(EXERCISE DETAILS):
Count up the lines of the data below that contain the string "afterFetch", then give only the total.

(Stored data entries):
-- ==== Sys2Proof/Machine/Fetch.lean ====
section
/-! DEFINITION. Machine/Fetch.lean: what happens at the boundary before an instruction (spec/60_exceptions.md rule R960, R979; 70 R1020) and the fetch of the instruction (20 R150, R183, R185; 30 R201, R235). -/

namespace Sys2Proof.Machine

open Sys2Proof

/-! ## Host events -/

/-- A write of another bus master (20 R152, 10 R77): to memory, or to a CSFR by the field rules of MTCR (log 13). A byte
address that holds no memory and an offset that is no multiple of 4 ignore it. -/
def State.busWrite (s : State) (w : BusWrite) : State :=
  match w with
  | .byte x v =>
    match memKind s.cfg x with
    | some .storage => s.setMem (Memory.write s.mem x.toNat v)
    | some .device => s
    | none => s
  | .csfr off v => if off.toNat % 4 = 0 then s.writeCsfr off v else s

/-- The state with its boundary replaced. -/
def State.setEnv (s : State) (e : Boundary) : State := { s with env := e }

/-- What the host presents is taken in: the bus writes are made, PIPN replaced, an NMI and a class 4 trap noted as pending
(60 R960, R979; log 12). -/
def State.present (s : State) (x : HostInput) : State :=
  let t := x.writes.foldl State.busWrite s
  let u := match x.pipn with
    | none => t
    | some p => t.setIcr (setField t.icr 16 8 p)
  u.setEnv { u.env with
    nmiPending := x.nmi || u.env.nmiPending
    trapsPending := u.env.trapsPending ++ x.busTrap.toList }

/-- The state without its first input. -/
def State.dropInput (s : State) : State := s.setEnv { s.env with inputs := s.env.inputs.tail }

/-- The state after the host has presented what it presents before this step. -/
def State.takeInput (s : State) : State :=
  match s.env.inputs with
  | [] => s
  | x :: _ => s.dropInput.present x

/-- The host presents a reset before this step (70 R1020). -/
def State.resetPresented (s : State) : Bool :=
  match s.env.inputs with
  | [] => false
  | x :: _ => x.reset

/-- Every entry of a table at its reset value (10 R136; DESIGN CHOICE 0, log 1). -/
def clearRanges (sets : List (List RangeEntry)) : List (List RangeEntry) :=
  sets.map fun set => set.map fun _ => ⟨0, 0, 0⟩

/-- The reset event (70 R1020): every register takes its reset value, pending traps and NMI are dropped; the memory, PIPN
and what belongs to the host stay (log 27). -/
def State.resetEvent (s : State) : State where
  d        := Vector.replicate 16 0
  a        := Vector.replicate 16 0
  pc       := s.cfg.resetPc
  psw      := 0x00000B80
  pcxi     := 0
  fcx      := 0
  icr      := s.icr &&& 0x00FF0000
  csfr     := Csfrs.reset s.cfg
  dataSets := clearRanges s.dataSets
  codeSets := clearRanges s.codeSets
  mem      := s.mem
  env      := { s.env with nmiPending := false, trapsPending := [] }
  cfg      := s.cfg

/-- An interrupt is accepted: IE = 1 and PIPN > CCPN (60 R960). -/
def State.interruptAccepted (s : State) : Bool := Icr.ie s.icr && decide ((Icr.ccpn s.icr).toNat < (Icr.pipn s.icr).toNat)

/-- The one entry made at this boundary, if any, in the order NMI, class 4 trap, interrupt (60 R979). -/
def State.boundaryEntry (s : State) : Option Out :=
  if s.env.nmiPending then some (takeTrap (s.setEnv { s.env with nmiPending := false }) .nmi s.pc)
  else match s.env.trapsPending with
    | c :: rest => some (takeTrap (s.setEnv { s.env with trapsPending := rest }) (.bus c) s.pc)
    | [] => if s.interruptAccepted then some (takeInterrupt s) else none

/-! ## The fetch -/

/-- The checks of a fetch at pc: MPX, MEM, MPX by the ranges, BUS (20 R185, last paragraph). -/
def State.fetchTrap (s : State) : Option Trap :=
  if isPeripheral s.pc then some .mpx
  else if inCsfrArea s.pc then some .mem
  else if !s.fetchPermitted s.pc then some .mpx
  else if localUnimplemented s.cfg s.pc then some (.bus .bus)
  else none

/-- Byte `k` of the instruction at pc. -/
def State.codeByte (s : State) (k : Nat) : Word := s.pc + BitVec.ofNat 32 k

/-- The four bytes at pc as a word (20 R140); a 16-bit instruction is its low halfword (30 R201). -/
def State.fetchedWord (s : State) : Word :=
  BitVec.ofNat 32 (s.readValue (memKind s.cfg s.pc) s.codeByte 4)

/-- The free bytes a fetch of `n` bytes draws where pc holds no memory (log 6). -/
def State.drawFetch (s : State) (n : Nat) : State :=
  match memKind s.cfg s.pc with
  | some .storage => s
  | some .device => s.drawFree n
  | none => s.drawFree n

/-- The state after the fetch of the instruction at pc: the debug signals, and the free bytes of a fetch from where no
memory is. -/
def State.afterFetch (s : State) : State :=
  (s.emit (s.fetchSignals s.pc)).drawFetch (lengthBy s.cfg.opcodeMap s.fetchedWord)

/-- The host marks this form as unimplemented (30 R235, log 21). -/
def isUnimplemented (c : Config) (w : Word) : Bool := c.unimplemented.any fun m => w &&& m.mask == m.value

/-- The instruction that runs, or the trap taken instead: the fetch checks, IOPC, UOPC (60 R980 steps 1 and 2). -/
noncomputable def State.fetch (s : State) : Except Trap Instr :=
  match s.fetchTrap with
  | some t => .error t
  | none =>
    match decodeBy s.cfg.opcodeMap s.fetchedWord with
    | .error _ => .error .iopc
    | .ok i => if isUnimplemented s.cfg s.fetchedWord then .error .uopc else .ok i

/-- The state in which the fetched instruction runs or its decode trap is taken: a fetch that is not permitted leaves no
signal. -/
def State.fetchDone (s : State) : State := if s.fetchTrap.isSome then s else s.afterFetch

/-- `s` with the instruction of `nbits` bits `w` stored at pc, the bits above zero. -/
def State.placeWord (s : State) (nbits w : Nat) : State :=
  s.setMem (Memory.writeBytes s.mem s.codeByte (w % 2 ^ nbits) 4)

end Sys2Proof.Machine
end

(OUTPUT FOR THIS TASK):
2